> _EXERCISE DIRECTIONS_: Take every line from the listing below that contains "cutRegs".

> _GIVEN RECORDS_:
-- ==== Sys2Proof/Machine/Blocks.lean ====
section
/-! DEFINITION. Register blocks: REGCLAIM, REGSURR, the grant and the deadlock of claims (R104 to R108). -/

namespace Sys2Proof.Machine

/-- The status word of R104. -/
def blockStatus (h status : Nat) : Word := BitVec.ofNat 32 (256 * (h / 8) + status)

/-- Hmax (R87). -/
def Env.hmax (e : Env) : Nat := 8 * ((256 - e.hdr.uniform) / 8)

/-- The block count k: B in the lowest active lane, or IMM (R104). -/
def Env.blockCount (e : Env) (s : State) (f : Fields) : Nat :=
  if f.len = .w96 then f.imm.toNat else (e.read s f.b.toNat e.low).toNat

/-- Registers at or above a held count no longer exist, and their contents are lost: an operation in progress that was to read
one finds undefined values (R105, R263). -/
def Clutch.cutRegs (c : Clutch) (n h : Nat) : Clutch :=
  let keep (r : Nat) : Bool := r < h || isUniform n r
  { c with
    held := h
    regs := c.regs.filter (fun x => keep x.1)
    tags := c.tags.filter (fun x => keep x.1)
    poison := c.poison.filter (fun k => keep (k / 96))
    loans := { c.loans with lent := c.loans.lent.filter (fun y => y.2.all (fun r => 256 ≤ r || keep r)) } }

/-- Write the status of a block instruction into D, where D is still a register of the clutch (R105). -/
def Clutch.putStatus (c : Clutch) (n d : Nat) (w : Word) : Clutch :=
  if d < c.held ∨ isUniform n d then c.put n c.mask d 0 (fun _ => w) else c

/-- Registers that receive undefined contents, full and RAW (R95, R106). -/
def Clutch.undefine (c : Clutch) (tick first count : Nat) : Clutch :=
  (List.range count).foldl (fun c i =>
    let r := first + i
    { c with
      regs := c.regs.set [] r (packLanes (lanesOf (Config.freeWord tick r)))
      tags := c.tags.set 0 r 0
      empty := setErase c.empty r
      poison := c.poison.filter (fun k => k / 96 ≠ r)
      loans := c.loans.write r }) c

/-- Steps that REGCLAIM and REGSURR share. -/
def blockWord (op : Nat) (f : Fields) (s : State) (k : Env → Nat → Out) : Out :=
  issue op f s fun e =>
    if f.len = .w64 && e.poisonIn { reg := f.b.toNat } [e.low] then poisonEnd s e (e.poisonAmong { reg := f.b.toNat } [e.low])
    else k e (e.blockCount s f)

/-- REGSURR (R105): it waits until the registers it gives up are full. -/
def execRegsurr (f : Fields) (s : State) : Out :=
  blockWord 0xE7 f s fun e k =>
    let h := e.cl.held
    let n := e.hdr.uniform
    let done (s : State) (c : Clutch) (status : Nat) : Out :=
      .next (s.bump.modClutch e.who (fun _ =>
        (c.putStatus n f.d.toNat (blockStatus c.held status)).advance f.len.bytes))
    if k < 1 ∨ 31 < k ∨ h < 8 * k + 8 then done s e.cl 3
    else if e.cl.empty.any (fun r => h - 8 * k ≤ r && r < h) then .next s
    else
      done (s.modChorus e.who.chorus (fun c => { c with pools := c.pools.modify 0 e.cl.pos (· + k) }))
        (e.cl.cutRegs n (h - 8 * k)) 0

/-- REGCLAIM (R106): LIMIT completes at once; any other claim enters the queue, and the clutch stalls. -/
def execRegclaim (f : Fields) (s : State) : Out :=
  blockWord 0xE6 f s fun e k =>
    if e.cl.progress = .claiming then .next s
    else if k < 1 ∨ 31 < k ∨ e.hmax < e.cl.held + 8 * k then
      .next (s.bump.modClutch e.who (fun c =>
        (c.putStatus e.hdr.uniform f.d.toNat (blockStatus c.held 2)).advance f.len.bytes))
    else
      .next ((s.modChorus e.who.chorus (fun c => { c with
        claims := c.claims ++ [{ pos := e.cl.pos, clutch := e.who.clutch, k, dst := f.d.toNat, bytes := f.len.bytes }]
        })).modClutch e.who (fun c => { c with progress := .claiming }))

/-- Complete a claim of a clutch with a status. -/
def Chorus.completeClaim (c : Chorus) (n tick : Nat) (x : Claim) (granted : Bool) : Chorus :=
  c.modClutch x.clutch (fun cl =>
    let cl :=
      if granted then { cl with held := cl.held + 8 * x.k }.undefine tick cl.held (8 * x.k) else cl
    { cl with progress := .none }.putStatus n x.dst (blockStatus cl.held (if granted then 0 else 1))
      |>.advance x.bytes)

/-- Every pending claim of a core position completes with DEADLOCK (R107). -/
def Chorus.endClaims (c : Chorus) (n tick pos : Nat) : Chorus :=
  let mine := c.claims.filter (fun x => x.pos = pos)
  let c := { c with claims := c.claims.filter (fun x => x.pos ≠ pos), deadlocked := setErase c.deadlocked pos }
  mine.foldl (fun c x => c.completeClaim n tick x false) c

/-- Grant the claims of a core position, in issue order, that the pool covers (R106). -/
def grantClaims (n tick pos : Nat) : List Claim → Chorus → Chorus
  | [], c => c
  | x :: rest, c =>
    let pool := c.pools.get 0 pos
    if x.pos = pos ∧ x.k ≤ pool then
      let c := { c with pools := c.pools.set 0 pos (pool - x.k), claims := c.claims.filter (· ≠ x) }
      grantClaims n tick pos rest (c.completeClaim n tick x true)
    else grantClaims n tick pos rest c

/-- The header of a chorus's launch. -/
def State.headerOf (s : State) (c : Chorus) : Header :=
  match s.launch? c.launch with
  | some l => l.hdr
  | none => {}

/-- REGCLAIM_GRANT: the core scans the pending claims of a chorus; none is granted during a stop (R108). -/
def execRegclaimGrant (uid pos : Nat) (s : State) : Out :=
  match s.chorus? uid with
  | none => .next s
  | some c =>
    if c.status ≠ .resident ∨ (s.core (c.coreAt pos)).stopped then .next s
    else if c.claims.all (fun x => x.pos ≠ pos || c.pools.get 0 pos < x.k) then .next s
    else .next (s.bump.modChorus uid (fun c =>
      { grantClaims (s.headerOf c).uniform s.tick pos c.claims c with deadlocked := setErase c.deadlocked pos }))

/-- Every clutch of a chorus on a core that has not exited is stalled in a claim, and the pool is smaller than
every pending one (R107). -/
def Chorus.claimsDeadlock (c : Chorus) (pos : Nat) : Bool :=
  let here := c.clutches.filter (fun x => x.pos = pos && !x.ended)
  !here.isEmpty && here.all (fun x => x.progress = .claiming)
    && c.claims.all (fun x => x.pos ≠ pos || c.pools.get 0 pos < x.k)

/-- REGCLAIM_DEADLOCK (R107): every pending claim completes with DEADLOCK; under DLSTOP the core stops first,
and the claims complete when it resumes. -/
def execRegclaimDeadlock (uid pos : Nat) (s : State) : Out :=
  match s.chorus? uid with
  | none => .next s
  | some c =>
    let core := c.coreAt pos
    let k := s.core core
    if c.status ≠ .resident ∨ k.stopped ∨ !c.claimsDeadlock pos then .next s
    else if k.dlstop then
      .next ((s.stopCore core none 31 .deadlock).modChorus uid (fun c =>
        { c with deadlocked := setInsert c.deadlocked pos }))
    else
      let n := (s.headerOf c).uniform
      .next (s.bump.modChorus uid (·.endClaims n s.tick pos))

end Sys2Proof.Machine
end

...

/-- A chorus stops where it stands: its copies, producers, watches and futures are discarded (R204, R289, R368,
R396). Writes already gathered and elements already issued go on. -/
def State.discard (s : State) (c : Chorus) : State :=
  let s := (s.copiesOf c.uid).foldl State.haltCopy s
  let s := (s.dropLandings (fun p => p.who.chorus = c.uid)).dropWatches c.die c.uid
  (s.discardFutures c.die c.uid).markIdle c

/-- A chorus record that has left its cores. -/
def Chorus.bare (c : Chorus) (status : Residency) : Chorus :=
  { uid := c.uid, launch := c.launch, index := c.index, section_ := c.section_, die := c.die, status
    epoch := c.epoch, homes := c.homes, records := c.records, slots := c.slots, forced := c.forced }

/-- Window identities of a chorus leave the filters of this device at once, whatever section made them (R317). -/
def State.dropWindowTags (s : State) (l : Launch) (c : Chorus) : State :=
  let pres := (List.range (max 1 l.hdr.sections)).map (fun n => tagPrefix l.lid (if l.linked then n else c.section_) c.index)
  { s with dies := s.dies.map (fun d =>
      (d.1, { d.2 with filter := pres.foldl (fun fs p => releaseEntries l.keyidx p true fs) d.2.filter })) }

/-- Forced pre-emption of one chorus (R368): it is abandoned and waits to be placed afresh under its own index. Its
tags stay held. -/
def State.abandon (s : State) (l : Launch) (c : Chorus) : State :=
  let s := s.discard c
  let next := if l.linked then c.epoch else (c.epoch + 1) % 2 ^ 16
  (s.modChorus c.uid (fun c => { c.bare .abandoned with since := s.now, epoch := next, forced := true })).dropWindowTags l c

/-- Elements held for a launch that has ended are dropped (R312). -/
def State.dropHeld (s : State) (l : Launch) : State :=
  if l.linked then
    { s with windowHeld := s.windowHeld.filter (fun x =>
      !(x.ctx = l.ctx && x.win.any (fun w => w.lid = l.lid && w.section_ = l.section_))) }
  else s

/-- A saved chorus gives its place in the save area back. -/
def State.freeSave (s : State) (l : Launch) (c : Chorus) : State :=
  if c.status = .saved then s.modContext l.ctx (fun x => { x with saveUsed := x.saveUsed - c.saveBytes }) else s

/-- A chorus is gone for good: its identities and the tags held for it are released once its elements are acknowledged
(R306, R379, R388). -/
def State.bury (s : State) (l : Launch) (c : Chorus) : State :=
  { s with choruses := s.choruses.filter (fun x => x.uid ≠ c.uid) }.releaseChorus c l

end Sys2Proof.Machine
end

> _SOLUTION TO THE EXERCISE_:
def Clutch.cutRegs (c : Clutch) (n h : Nat) : Clutch :=
        (e.cl.cutRegs n (h - 8 * k)) 0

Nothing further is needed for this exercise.